HOW TO COMPLETE THIS TASK:
Return only what lies between the first line of the entries and the line containing "the lock. A", both lines included.

* * * * *

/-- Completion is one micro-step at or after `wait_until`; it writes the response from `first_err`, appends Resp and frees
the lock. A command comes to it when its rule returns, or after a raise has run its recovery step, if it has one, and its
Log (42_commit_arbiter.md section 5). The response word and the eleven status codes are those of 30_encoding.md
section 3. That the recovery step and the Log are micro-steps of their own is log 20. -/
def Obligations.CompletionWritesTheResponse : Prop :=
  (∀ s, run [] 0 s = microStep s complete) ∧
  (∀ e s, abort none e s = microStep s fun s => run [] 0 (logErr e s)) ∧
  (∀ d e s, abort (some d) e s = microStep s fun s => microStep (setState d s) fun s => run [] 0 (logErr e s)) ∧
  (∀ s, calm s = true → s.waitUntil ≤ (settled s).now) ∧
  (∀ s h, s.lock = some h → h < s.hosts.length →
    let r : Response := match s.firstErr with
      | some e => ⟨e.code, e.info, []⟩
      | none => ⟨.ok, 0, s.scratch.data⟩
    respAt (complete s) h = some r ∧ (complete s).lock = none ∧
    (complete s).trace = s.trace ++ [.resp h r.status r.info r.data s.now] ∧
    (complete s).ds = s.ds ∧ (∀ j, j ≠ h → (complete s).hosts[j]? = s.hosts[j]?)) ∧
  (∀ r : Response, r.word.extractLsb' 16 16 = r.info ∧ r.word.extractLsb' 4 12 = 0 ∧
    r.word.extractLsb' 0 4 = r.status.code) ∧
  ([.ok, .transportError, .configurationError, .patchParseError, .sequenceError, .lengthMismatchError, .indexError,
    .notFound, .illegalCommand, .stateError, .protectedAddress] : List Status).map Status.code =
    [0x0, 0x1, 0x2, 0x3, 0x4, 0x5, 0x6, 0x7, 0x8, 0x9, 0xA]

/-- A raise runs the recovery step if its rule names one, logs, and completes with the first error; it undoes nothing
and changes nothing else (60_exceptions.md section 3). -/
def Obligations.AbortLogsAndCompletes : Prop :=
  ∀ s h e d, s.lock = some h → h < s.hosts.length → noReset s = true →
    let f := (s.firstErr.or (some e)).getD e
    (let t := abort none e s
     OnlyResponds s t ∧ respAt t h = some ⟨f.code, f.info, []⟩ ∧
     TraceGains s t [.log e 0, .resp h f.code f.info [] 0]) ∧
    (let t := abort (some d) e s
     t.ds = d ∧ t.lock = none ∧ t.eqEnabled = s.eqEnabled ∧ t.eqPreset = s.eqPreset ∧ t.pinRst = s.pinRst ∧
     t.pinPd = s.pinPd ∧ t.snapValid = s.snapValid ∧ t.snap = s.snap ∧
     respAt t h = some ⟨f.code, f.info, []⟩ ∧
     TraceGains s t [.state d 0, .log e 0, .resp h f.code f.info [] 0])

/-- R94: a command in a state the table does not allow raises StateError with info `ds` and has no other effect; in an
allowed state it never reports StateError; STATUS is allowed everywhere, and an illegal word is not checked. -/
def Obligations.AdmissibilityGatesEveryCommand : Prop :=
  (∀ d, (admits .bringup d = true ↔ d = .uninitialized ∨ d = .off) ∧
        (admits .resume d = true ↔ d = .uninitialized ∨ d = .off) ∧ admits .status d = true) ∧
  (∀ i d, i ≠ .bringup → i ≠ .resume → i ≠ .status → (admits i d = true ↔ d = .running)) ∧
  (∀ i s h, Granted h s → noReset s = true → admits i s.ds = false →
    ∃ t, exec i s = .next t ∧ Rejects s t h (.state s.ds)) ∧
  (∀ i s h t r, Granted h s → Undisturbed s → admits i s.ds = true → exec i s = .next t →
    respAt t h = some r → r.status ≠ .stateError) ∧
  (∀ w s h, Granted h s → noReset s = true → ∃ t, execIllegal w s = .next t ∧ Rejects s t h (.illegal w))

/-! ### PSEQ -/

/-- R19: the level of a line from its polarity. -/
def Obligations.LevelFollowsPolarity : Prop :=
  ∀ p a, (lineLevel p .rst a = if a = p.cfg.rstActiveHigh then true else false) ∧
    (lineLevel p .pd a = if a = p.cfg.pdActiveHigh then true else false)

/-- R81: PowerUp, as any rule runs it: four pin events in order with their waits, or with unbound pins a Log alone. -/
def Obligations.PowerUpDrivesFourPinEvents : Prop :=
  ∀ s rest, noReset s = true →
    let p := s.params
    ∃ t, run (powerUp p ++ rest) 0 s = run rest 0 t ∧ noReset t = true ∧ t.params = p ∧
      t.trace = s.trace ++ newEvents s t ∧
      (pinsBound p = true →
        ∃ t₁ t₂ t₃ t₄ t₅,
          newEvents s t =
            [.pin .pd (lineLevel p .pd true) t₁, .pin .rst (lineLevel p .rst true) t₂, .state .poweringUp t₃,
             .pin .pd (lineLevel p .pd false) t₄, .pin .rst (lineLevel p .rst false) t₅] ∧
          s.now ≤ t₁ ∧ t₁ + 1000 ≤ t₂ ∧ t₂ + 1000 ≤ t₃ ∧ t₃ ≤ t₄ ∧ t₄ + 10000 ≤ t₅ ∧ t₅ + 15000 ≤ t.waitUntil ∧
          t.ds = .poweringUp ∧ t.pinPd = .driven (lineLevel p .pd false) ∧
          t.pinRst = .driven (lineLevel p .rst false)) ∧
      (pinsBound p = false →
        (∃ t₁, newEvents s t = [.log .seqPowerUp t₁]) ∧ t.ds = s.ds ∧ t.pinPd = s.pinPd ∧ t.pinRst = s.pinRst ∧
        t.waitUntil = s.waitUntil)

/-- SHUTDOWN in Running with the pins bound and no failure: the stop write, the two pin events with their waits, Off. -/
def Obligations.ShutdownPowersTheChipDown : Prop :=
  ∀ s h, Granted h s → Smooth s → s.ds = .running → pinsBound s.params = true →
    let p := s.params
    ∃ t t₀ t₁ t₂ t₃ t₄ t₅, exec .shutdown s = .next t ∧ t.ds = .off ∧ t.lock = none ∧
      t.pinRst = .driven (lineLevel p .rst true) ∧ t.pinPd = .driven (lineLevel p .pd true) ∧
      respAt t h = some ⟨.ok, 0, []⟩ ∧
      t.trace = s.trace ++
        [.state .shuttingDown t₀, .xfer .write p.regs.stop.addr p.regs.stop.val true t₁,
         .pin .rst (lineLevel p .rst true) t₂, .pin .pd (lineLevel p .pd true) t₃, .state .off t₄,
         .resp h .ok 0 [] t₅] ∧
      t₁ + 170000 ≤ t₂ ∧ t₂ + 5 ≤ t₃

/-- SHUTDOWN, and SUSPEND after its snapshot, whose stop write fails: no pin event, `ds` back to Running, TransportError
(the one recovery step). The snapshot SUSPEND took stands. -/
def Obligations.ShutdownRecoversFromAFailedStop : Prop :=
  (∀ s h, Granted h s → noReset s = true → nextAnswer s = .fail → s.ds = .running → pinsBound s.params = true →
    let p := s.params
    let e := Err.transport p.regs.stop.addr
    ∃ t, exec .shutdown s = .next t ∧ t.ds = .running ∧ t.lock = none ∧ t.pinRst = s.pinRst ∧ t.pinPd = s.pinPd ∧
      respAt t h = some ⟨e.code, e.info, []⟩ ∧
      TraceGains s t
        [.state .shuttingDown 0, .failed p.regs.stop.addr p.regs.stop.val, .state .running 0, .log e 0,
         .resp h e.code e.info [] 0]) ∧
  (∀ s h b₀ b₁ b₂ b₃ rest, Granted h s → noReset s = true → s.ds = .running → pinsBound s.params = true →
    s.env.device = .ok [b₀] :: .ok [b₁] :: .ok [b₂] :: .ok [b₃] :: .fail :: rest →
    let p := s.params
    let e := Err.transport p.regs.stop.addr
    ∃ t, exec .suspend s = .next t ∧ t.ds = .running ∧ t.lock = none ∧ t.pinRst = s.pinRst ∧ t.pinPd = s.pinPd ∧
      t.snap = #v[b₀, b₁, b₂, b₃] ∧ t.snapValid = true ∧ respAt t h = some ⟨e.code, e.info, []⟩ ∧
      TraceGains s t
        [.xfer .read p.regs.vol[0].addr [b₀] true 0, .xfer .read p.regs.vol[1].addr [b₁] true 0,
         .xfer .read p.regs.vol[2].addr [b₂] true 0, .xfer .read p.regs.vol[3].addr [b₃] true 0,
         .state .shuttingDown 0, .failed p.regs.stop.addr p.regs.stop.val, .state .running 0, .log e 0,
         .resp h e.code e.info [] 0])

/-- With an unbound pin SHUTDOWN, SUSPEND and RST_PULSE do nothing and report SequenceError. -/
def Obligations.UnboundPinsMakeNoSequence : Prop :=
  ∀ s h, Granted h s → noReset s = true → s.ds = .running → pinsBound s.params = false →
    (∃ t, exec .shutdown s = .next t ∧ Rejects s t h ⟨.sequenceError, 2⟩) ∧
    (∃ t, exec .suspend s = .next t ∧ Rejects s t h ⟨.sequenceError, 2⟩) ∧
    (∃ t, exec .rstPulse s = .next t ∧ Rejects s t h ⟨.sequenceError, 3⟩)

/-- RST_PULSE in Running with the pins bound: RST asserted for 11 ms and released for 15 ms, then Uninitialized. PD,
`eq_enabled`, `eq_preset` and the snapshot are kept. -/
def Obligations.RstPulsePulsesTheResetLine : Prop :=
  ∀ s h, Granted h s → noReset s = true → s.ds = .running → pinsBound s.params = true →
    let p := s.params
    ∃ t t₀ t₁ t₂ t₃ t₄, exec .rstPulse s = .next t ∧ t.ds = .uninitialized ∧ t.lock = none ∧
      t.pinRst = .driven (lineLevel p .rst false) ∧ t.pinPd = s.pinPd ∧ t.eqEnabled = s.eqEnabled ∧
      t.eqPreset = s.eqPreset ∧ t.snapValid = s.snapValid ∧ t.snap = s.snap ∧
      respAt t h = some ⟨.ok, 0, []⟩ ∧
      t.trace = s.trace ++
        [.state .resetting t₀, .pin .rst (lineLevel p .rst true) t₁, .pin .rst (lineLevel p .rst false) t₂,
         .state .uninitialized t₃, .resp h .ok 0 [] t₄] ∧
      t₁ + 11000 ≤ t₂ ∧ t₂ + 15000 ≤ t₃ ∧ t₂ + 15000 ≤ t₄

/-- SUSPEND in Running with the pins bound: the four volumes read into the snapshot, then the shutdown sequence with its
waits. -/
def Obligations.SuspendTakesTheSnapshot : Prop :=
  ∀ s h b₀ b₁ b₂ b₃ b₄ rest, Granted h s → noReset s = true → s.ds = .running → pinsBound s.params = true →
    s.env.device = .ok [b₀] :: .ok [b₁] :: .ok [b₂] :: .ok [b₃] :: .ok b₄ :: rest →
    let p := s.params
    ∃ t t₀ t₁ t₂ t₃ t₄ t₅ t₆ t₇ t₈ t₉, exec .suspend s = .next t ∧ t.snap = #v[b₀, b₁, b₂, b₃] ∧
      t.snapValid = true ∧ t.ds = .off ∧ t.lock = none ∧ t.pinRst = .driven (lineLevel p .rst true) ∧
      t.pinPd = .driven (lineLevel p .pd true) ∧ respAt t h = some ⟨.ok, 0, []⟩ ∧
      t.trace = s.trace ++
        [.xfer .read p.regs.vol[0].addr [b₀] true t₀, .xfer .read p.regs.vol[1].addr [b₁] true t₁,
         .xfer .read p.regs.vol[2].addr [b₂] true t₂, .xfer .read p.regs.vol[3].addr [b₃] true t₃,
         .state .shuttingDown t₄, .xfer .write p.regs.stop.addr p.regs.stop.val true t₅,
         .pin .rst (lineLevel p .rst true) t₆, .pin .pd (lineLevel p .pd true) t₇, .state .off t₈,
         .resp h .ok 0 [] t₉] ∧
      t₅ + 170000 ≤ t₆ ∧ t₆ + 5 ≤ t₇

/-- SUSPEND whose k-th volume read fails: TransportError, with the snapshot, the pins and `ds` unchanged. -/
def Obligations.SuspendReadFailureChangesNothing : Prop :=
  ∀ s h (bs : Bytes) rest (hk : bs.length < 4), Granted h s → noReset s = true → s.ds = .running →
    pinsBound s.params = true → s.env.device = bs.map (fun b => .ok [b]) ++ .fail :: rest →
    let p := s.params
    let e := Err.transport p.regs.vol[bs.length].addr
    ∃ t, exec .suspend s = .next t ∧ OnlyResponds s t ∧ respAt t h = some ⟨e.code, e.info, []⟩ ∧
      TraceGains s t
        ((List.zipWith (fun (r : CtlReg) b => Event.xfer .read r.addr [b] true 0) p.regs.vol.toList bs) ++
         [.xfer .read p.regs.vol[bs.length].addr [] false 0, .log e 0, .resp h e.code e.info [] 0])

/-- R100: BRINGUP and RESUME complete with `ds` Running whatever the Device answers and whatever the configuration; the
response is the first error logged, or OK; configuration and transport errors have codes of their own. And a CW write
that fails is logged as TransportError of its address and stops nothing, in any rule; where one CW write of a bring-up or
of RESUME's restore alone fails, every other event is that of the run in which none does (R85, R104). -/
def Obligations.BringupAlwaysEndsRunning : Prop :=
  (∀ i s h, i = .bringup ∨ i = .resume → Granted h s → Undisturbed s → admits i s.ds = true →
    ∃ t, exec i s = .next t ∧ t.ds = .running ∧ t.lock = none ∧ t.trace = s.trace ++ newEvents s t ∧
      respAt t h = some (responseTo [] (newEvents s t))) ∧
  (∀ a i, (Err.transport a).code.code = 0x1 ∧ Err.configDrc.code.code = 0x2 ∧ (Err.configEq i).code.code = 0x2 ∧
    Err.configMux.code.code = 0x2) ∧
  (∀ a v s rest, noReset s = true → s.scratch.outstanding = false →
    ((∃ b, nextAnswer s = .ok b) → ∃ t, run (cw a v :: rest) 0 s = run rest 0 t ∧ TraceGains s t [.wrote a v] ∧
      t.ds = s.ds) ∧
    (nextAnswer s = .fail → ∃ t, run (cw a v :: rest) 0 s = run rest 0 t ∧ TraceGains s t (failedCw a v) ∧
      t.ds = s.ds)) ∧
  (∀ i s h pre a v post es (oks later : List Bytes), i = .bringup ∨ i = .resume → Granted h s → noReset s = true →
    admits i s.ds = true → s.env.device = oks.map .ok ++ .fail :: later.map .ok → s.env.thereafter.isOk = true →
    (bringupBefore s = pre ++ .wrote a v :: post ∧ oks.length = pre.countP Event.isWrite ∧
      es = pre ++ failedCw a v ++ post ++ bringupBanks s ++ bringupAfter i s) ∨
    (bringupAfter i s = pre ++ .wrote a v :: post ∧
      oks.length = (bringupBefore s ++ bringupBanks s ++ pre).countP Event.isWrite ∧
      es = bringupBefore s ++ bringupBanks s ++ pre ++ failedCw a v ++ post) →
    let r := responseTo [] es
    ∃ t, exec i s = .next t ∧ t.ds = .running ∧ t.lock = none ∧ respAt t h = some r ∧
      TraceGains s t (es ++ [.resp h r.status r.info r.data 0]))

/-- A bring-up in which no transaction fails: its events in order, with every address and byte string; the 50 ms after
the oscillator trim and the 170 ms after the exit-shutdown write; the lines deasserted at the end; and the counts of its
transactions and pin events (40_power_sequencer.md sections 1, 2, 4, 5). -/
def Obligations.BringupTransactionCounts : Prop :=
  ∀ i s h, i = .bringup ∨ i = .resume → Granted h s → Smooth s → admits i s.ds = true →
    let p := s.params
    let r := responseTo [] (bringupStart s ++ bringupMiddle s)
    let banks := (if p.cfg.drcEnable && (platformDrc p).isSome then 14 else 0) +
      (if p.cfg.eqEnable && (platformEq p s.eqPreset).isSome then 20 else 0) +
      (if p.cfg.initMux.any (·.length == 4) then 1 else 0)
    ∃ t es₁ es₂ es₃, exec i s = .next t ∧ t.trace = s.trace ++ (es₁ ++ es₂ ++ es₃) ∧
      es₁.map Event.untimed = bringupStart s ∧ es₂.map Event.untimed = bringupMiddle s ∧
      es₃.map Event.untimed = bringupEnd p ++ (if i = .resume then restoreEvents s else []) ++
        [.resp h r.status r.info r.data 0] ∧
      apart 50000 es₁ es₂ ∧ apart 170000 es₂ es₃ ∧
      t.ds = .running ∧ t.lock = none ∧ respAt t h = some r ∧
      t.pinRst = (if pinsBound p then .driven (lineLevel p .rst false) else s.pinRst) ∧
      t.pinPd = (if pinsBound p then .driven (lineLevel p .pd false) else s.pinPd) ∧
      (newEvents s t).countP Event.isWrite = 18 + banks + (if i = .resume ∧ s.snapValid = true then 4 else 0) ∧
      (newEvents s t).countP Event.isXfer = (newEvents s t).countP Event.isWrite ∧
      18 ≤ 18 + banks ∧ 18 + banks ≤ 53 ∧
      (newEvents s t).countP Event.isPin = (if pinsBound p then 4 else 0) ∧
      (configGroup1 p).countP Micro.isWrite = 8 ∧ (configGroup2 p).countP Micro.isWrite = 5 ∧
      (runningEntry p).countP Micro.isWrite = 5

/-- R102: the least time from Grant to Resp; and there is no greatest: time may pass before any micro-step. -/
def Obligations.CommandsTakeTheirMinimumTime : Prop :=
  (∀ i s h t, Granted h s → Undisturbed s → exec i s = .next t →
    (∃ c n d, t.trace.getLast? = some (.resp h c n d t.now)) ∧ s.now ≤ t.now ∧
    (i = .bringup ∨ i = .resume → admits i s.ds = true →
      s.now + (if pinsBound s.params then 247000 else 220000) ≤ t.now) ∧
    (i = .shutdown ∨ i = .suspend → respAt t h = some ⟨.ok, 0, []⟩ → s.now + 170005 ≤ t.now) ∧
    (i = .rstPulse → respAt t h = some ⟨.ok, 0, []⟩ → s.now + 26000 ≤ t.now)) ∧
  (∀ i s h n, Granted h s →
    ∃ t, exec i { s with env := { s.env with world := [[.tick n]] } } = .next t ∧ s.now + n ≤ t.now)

* * * * *

TASK OUTPUT:
/-- Completion is one micro-step at or after `wait_until`; it writes the response from `first_err`, appends Resp and frees
the lock. A command comes to it when its rule returns, or after a raise has run its recovery step, if it has one, and its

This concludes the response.